Warlocks i think tend to be more evil than wizards in any circumstance really


----------



## Gurkhal (Nov 13, 2012)

In regards to warlock I am entirely sure that the meaning is a man who practices magic to harm others, as a witch is a woman who does the same thing. I think that wizard may (note: may) be a person who generally practice magic without necessary using it to harm others.


----------



## Mindfire (Nov 13, 2012)

Gurkhal said:


> In regards to warlock I am entirely sure that the meaning is a man who practices magic to harm others, as a witch is a woman who does the same thing. I think that wizard may (note: may) be a person who generally practice magic without necessary using it to harm others.



As I understood it, a wizard is generally supposed to possess great knowledge or wisdom in addition to their abilities, whereas a witch or warlock is marked by malicious intent and driven not by a a love for anything all that honorable, but rather by a purely selfish desire for-












...Well, yeah. That's a pretty good example actually. Jedi = wizards, Sith = warlocks.


----------



## Devor (Nov 13, 2012)

Modern real world witches, at least, do not use the term warlock.  A male witch is just a witch.

I think the going "norm" for fantasy is that warlocks draw their power from demons or evil spirits.  Though, I would've thought more people would say that, so maybe it's less a norm than I thought.


----------



## Mindfire (Nov 13, 2012)

Devor said:


> Modern real world witches, at least, do not use the term warlock.  A male witch is just a witch.

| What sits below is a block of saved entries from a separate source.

-- ==== Sys2Proof/Machine/ClaimCommands.lean ====
section
/-! DEFINITION. The commands of the claim queue and of the allocation table: CLAIM, RELEASE, CLAIM_CANCEL, SET_ROLE and
READ_SLOT (chapters 5 and 6). -/

namespace Sys2Proof.Machine

/-! ### Tags and the limit (R92, R94) -/

/-- The tag an accepted record takes: the first value from the counter on, modulo 256, that no record holds (R92). -/
def ClaimQueue.nextTag (q : ClaimQueue) : Nat :=
  (((List.range 256).map (fun i => (q.tagCounter + i) % 256)).find?
    (fun t => !q.records.any (fun r => r.tag == t))).getD (q.tagCounter % 256)

/-- A record is accepted at the tail with the next tag, and the counter advances from there (R92, R93, R95). -/
def ClaimQueue.accept (q : ClaimQueue) (request : ClaimRequest) (priority : Nat) (role : Option Role) : ClaimQueue :=
  { q with
    records := q.records ++ [{ tag := q.nextTag, request := request, base := priority, effective := priority, lost := 0,
                               role := role, cancel := false }]
    tagCounter := (q.nextTag + 1) % 256 }

/-- A record that counts against the claim limit: SLOT or ANY (R94). -/
def ClaimRecord.counted (r : ClaimRecord) : Bool :=
  match r.request with
  | .slot _ => true
  | .any => true
  | .release _ => false

/-- The limit count (R94). -/
def State.limitCount (s : State) : Nat := s.holdings + (s.claims.records.filter ClaimRecord.counted).length

/-! ### CLAIM (R93) -/

/-- The request that a CLAIM operand stands for, in range (R93, R187). -/
def State.claimRequest (s : State) : ClaimArg → Option ClaimRequest
  | .slot n => if isDataSlot s.len n then some (.slot n) else none
  | .any => some .any
  | .undefined _ => none

/-- A record is accepted, and the reply carries its tag (R92). -/
def State.acceptRecord (s : State) (request : ClaimRequest) (priority : Nat) (role : Option Role) : State × TxResult :=
  ({ s with claims := s.claims.accept request priority role }, .accepted (.tag s.claims.nextTag))

/-- CLAIM judged (R93). -/
def State.judgeClaim (s : State) (req : ClaimArg) (priority : Nat) (role : RoleArg) : State × TxResult :=
  if s.control.state ≠ .member then s.refuse .state
  else if 3 < priority then s.refuse .range
  else match s.claimRequest req, grantRoleOf role with
    | some request, some granted =>
      if Config.claimCapacity ≤ s.claims.records.length then s.refuse .queueFull
      else if Config.claimLimit ≤ s.limitCount then s.refuse .limit
      else s.acceptRecord request priority granted
    | _, _ => s.refuse .range

/-- CLAIM (R93). -/
def execClaim (req : ClaimArg) (priority : Nat) (role : RoleArg) (s : State) : Host.Outcome State Fault Refusal :=
  .next (s.take (.claim req priority role) (s.judgeClaim req priority role))

/-! ### RELEASE (R95) -/

/-- RELEASE judged (R95). -/
def State.judgeRelease (s : State) (n : Nat) : State × TxResult :=
  if s.control.state ≠ .member then s.refuse .state
  else if isDataSlot s.len n = false then s.refuse .range
  else if Config.claimCapacity ≤ s.claims.records.length then s.refuse .queueFull
  else if s.isOwn n = false then s.refuse .notHeld
  else s.acceptRecord (.release n) 0 none

/-- RELEASE (R95). -/
def execRelease (n : Nat) (s : State) : Host.Outcome State Fault Refusal :=
  .next (s.take (.release n) (s.judgeRelease n))

/-! ### CLAIM_CANCEL (R96) -/

/-- The record that holds a tag (R96). -/
def ClaimQueue.withTag (q : ClaimQueue) (tag : Nat) : Option ClaimRecord := q.records.find? (fun r => r.tag == tag)

/-- The record that holds the tag is the contending head (R90). -/
def ClaimQueue.contends (q : ClaimQueue) (tag : Nat) : Bool :=
  q.contending && (q.records.head?.map ClaimRecord.tag == some tag)

/-- The contending head is marked cancel-requested (R96). -/
def ClaimQueue.markHead (q : ClaimQueue) : ClaimQueue :=
  match q.records with
  | [] => q
  | r :: rs => { q with records := { r with cancel := true } :: rs }

/-- The record that holds the tag is removed; the others keep their order (R96). -/
def ClaimQueue.remove (q : ClaimQueue) (tag : Nat) : ClaimQueue :=
  { q with records := q.records.eraseP (fun r => r.tag == tag) }

/-- CLAIM_CANCEL judged (R96). -/
def State.judgeClaimCancel (s : State) (tag : Nat) : State × TxResult :=
  if s.control.state ≠ .member then s.refuse .state
  else match s.claims.withTag tag with
    | none => s.refuse .noSuch
    | some r =>
      if s.claims.contends tag then ({ s with claims := s.claims.markHead }, .accepted (.tag tag))
      else
        (({ s with claims := s.claims.remove tag } : State).postAll
          [r.doneEvent s.timer.frame .cancelled r.request.named none]).doneWith .nothing

/-- CLAIM_CANCEL (R96). -/
def execClaimCancel (tag : Nat) (s : State) : Host.Outcome State Fault Refusal :=
  .next (s.take (.claimCancel tag) (s.judgeClaimCancel tag))

/-! ### SET_ROLE (R86) -/

/-- The role of own slot `n` becomes `r`; when it differs, the block of the old role is notified (R81, R86). -/
def State.changeRole (s : State) (n : Nat) (r : Role) : State :=
  if (s.entry n).role = some r then s
  else (s.setEntry n { s.entry n with role := some r }).lossNotice (s.entry n).role n

/-- A channel already has four slots with role STREAM(c), and slot `n` is not one of them (R86). -/
def State.channelFull (s : State) (n : Nat) : Role → Bool
  | .stream c => (s.entry n).role != some (.stream c) && decide (Config.streamSlots ≤ (s.boundSlots c).length)
  | .spare => false
  | .bulk => false

/-- SET_ROLE judged (R86). -/
def State.judgeSetRole (s : State) (n : Nat) (role : RoleArg) : State × TxResult :=
  if s.control.state.serving = false then s.refuse .state
  else if isDataSlot s.len n = false then s.refuse .range
  else match roleOf role with
    | none => s.refuse .range
    | some r =>
      if s.isOwn n = false then s.refuse .notHeld
      else if s.channelFull n r then s.refuse .limit
      else (s.changeRole n r).doneWith .nothing

/-- SET_ROLE (R86). -/
def execSetRole (n : Nat) (role : RoleArg) (s : State) : Host.Outcome State Fault Refusal :=
  .next (s.take (.setRole n role) (s.judgeSetRole n role))

/-! ### READ_SLOT (R89) -/

/-- The job reported for slot `n`: the assigned one, for role BULK (R89). -/
def State.reportedJob (s : State) (n : Nat) : Option Nat :=
  if (s.entry n).role = some .bulk then (s.assignedJob n).map Job.id else none

/-- READ_SLOT judged (R89). -/
def State.judgeReadSlot (s : State) (n : Nat) : State × TxResult :=
  if s.control.state = .off then s.refuse .state
  else if isDataSlot s.len n = false then s.refuse .range
  else s.doneWith (.slot n (s.entry n) (s.isOwn n) (s.reportedJob n))

/-- READ_SLOT (R89). -/
def execReadSlot (n : Nat) (s : State) : Host.Outcome State Fault Refusal :=
  .next (s.take (.readSlot n) (s.judgeReadSlot n))

end Sys2Proof.Machine
end

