/-- A request is complete at the length its header fixes and at no word before it (R171): at header word 1 alone for a
header that cannot fix a length, and at three words, with one further word per sample or memory word counted in the header
of a PUSH or MEMORY_WRITE, for every other. The words of a transaction have that length. -/
def Obligations.RequestsCompleteAtTheirLength : Prop :=
  (∀ i : Instr, i.isTransaction = true → i.wf = true →
    (requestWords i).length = (match i with
      | .undefinedHeader _ => 1
      | .push _ samples => 3 + samples.length
      | .memoryWrite _ words => 3 + words.length
      | _ => 3) ∧
    decodeRequest (requestWords i) = .complete i ∧
    ∀ k < (requestWords i).length, decodeRequest ((requestWords i).take k) = .incomplete) ∧
  ∀ (h : PortWord) (words : List PortWord),
    (headerUndefined h = true → decodeRequest (h :: words) = .complete (.undefinedHeader h)) ∧
    (headerUndefined h = false →
      (decodeRequest (h :: words) = .incomplete ↔
        words.length < 2 + (if h.toNat / 2 ^ 20 = 2 ∨ h.toNat / 2 ^ 20 = 4 then h.toNat / 2 ^ 7 % 128 else 0)))

/-- The last word of a request takes the transaction: the part is then as after the transaction's own command (R170,
R171). That the completing word itself takes the transaction is the model's reading (log 9). -/
def Obligations.LastRequestWordTakesTransaction : Prop :=
  ∀ (i : Instr) (s : State) (w : PortWord), i.isTransaction = true → i.wf = true → s.host.state = .request →
    s.host.request ++ [w] = requestWords i → exec (.requestWordShiftedIn w) s = exec i s

/-- Header word 1 of every reply carries kind, status, reason and frame number in that order, and an event record takes
four words with the fields of R188's table at their places; status, reason, event kind and result codes are those of R188's
tables, and the data words of the replies named here are laid out by R186 and R188 (R180, R188). That the fields of a reply,
receive entry or event word stand at its first bits where R188 does not say so, and the fields of a roster record, are the
model's reading (logs 13, 34). -/
def Obligations.ReplyAndEventLayouts : Prop :=
  (∀ r : Reply, ∃ h data, r.words = h :: data ∧ h.toNat / 2 ^ 20 = r.kind.toNat ∧
    h.toNat / 2 ^ 18 % 4 = (match r.result with
      | .done _ => 1
      | .accepted _ => 2
      | .refused _ => 3) ∧
    h.toNat / 2 ^ 14 % 16 = (match r.result with
      | .refused x => [Reason.state, .range, .queueFull, .limit, .notHeld, .busy, .ownSlot, .noSuch].idxOf x + 1
      | _ => 0) ∧
    h.toNat / 2 ^ 6 % 256 = r.frame % 256 ∧ h.toNat % 64 = 0 ∧
    data = (match r.result with
      | .done d => d.dataWords
      | .accepted d => d.dataWords
      | .refused _ => [])) ∧
  (∀ e : Event, ∃ w1 w2 w3 w4 : PortWord, e.words = [w1, w2, w3, w4] ∧
    w1.toNat = e.kind.code * 2 ^ 18 + e.frame % 256 * 2 ^ 10 + e.slot.isSome.toNat * 2 ^ 9 + e.station.isSome.toNat * 2 ^ 8 +
      e.channel.isSome.toNat * 2 ^ 7 + e.job.isSome.toNat * 2 ^ 6 + e.window.isSome.toNat * 2 ^ 5 +
      e.tag.isSome.toNat * 2 ^ 4 + e.result.isSome.toNat * 2 ^ 3 + e.count.isSome.toNat * 2 ^ 2 ∧
    w2.toNat = e.slot.getD 0 % 128 * 2 ^ 17 + e.station.getD 0 % 32 * 2 ^ 12 + e.channel.getD 0 % 8 * 2 ^ 9 +
      e.job.getD 0 % 4 * 2 ^ 7 + e.window.getD 0 % 4 * 2 ^ 5 ∧
    w3.toNat = e.tag.getD 0 % 256 * 2 ^ 16 + (e.result.map EventResult.code).getD 0 % 256 * 2 ^ 8 ∧
    w4.toNat = e.count.getD 0 % 65536 * 2 ^ 8) ∧
  [EventKind.holderChanged, .markMismatch, .markStray, .noTrunk, .stateChanged, .stationJoined, .stationLost, .stationLeft,
    .holdingsDiffer, .rollMisplaced, .slotLapsed, .slotCorrected, .slotLost, .claimDone, .txStarved, .rxOverrun, .rxUnbound,
    .jobDone, .jobFailed, .windowComplete, .windowRestarted, .windowStalled, .windowFailed, .answerDropped,
    .eventsLost].map EventKind.code = (List.range 25).map (· + 1) ∧
  (∀ n, (EventResult.number n).code = n ∧ (EventResult.job (.done n)).code = 60) ∧
  [EventResult.state .listen, .state .joining, .state .member, .state .leaving, .state .detached, .fault .duplicateAddress,
    .fault .frameLength, .claim .granted, .claim .released, .claim .refusedHeld, .claim .refusedFull, .claim .notHeld,
    .claim .cancelled, .claim .expired, .claim .leaving, .claim .fault, .job .noAnswer, .job .rewinds,
    .job (.refused .busy), .job (.refused .closed), .job (.refused .overrun), .job (.refused .sender), .job .leaving,
    .job .fault, .window .overrun, .window .fault, .displaced, .ownSlot, .verdict .done, .verdict .rewind,
    .verdict (.refuse .busy), .verdict (.refuse .closed), .verdict (.refuse .overrun),
    .verdict (.refuse .sender)].map EventResult.code =
    [2, 3, 4, 5, 6, 7, 8, 16, 17, 18, 19, 20, 21, 22, 23, 24, 32, 33, 34, 35, 36, 37, 38, 39, 40, 41, 42, 43, 48, 49, 50, 51,
      52, 53] ∧
  (∀ (st : StationState) (addr len holder : Option Nat) (frame held queued records : Nat),
    (∀ x, len = some x → x = 24 ∨ x = 48 ∨ x = 96) →
    ∃ w1 w2 : PortWord,
      (ReplyData.status st addr len frame holder held queued records).dataWords = [w1, w2] ∧
      w1.toNat = ([StationState.off, .listen, .joining, .member, .leaving, .detached, .fault].idxOf st + 1) * 2 ^ 20 +
        addr.getD 0 % 32 * 2 ^ 15 +
        (match len with
          | none => 0
          | some x => 2 ^ 14 + (if x = 24 then 1 else if x = 48 then 2 else 3) * 2 ^ 12) + frame % 256 * 2 ^ 4 ∧
      w2.toNat = holder.getD 0 % 32 * 2 ^ 19 + held % 32 * 2 ^ 14 + queued % 16 * 2 ^ 10 + records % 64 * 2 ^ 4) ∧
  (∀ n, (ReplyData.tag n).dataWords = [BitVec.ofNat 24 (n % 256 * 2 ^ 16)] ∧
    (ReplyData.job n).dataWords = [BitVec.ofNat 24 (n % 4 * 2 ^ 22)] ∧
    (ReplyData.accepted n).dataWords = [BitVec.ofNat 24 (n % 32 * 2 ^ 19)] ∧
    (ReplyData.written n).dataWords = [BitVec.ofNat 24 (n % 128 * 2 ^ 17)]) ∧
  (∀ ws, (ReplyData.words ws).dataWords = BitVec.ofNat 24 (ws.length % 128 * 2 ^ 17) :: ws) ∧
  (∀ es, (ReplyData.entries es).dataWords =
    BitVec.ofNat 24 (es.length % 32 * 2 ^ 19) :: es.flatMap (fun e =>
      [BitVec.ofNat 24 (e.frame % 256 * 2 ^ 16 + (match e.content with
          | .value _ => 0
          | .gap .fill => 1
          | .gap .silent => 2
          | .gap .corrupt => 3
          | .gap .other => 4) * 2 ^ 13),
        match e.content with
          | .value v => v
          | .gap _ => 0])) ∧
  (∀ es left, (ReplyData.events es left).dataWords =
    BitVec.ofNat 24 (es.length % 16 * 2 ^ 20 + left % 64 * 2 ^ 14) :: es.flatMap Event.words) ∧
  ∀ (a slots : Nat) (isSelf : Bool) (e : RosterEntry), ∃ w1 w2 : PortWord,
    (ReplyData.roster a isSelf e slots).dataWords = [w1, w2] ∧
    w1.toNat = a % 32 * 2 ^ 19 + isSelf.toNat * 2 ^ 18 + e.present.toNat * 2 ^ 17 + e.missed % 4 * 2 ^ 15 +
      (match e.held with
        | none => 0
        | some k => 2 ^ 14 + k % 32 * 2 ^ 9) +
      (match e.eligible with
        | none => 0
        | some b => 2 ^ 8 + b.toNat * 2 ^ 7) ∧
    w2.toNat = (match e.lastRoll with
        | none => 0
        | some f => 2 ^ 23 + f % 256 * 2 ^ 15) + e.stray % 256 * 2 ^ 7 + slots % 128

/-- A selection begins with an empty request and ends with request and reply discarded; while the reset line is asserted
the port stays DESELECTED and the part drives nothing back (R170, R181). A request word that does not complete the request
is added to it in REQUEST, and is not read elsewhere; a reply word out is the word at the reply position in REPLY, ones past
the end, and nothing in REQUEST (R170). That the word driven is kept on the pin, and that nothing is driven in DESELECTED with
the reset line released, is the model's own (log 24). -/
def Obligations.SelectionsAndPortWords : Prop :=
  (∀ s : State, s.pins.select = false →
    exec .targetSelectAsserted s = .next
      { s with
        pins := { s.pins with select := true }
        host := if s.pins.resetLine then s.host
                else { state := .request, request := [], reply := none, position := 0, resetArmed := false } }) ∧
  (∀ s : State, s.host.resetArmed = false →
    exec .targetSelectReleased s = .next
      { s with
        pins := { s.pins with select := false }
        host := { state := .deselected, request := [], reply := none, position := 0, resetArmed := false } }) ∧
  (∀ (s : State) (w : PortWord), s.host.state = .request → decodeRequest (s.host.request ++ [w]) = .incomplete →
    exec (.requestWordShiftedIn w) s = .next { s with host := { s.host with request := s.host.request ++ [w] } }) ∧
  (∀ (s : State) (w : PortWord), s.host.state ≠ .request → exec (.requestWordShiftedIn w) s = .next s) ∧
  (∀ (s : State) (r : Reply), s.host.state = .reply → s.host.reply = some r → s.host.resetArmed = false →
    exec .replyWordShiftedOut s = .next
      { s with
        pins := { s.pins with serialOut := some (r.words[s.host.position]?.getD (BitVec.allOnes 24)) }
        host := { s.host with position := min (s.host.position + 1) r.words.length } }) ∧
  ∀ s : State, (s.host.state = .request ∨ s.host.state = .deselected) →
    exec .replyWordShiftedOut s = .next { s with pins := { s.pins with serialOut := none } }

/-- Every transaction taken in REQUEST is answered at once with a reply that carries the frame number of the taking
(R172), and a refused one changes nothing and posts no event: the reply is all there is (R173). The request field shows
the transaction's canonical words (log 8), and the kind field of the reply to an undefined kind code is free (log 11).
-/
def Obligations.TransactionsAreAnswered : Prop :=
  (∀ (i : Instr) (s : State), i.isTransaction = true → s.host.state = .request →
    (∀ h, i = .undefinedHeader h → headerUndefined h = true ∧ s.host.request = []) →
    ∃ (t : State) (r : TxResult), exec i s = .next t ∧
      t.host = HostPort.replying i (requestWords i) s.timer.frame r (s.host.resetArmed || decide (i = .resetPart))) ∧
  ∀ (i : Instr) (s t : State) (r : Reply) (x : Reason), i.isTransaction = true → exec i s = .next t →
    t.host.reply = some r → r.result = .refused x → t = { s with host := t.host }

/-- A transaction is refused with STATE in every station state that R173's table marks so; a header that cannot fix a
length completes the request at once and is refused with RANGE, and nothing else is done (R171, R173). -/
def Obligations.RefusalsByStateAndHeader : Prop :=
  (∀ (i : Instr) (s : State), i.isTransaction = true → s.host.state = .request → takenIn i s.control.state = false →
    exec i s = .next (s.replied i (.refused .state))) ∧
  ∀ (s : State) (h : PortWord), headerUndefined h = true → s.host.state = .request → s.host.request = [] →
    exec (.undefinedHeader h) s = .next (s.replied (.undefinedHeader h) (.refused .range)) ∧
      requestWords (.undefinedHeader h) = [h]

/-- The resets leave every block at its reset value; buffer memory is kept by a part reset and arbitrary after a
power-on reset, which alone reads the line-rate pins (R181, R182, R183). RESET_PART is taken in every station state with
reply DONE and only arms the part reset, which takes hold when the reply is out or the selection ends (R182). The model's
choices are what the pins and the model's counters keep (log 5), that RESET_PART_TAKES_HOLD is that last reply word or that
release (log 2), the arbitrary words (log 7) and what stands on serial data out (log 24). -/
def Obligations.ResetsRestoreResetValues : Prop :=
  (∀ s : State, exec .resetLineAsserted s = .next
    { State.reset with
      buffer := s.buffer, pins := { s.pins with resetLine := true, serialOut := none }, happening := s.happening,
      pending := s.pending }) ∧
  (∀ s : State, s.pins.resetLine = true → exec .resetLineReleased s = .next
    { State.reset with
      buffer := s.buffer, pins := { s.pins with resetLine := false }, happening := s.happening, pending := s.pending }) ∧
  (∀ s : State, s.host.resetArmed = true →
    exec (.resetPartTakesHold .selectReleased) s = .next
      { State.reset with
        buffer := s.buffer, pins := { s.pins with select := false }, happening := s.happening, pending := s.pending } ∧
    exec .targetSelectReleased s = exec (.resetPartTakesHold .selectReleased) s) ∧
  (∀ (s : State) (r : Reply), s.host.resetArmed = true → s.host.state = .reply → s.host.reply = some r →
    r.words.length ≤ s.host.position + 1 →
    exec (.resetPartTakesHold .replyShiftedOut) s = .next
      { State.reset with
        buffer := s.buffer
        pins := { s.pins with serialOut := some (r.words[s.host.position]?.getD (BitVec.allOnes 24)) }
        happening := s.happening
        pending := s.pending } ∧
    exec .replyWordShiftedOut s = exec (.resetPartTakesHold .replyShiftedOut) s) ∧
  (∀ s : State, s.host.state = .request →
    exec .resetPart s = .next
      { s with host := HostPort.replying .resetPart (requestWords .resetPart) s.timer.frame (.done .nothing) true }) ∧
  ∀ (s : State) (rate : BitVec 2), ∃ t, exec (.powerOnReset rate) s = .next t ∧
    t = { State.reset with
          buffer := t.buffer, pins := { s.pins with lineRate := rate, serialOut := none }, happening := s.happening,
          pending := s.pending } ∧
    ∀ a, t.buffer.read a = Config.arbitraryWord t.buffer.powerOns a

I also do this. My  characters colloquially refer to evil magic-users as witches regardless of gender, because I revel in political incorrectness.


----------



## Graylorne (Nov 13, 2012)

My witches are more like district nurses. They dabble in herbs, simple illnesses, pregnancies etc. They are guilded to the temple of Healing, just like healers and chirurgeons. My set up of magic has nothing to do with the traditions either.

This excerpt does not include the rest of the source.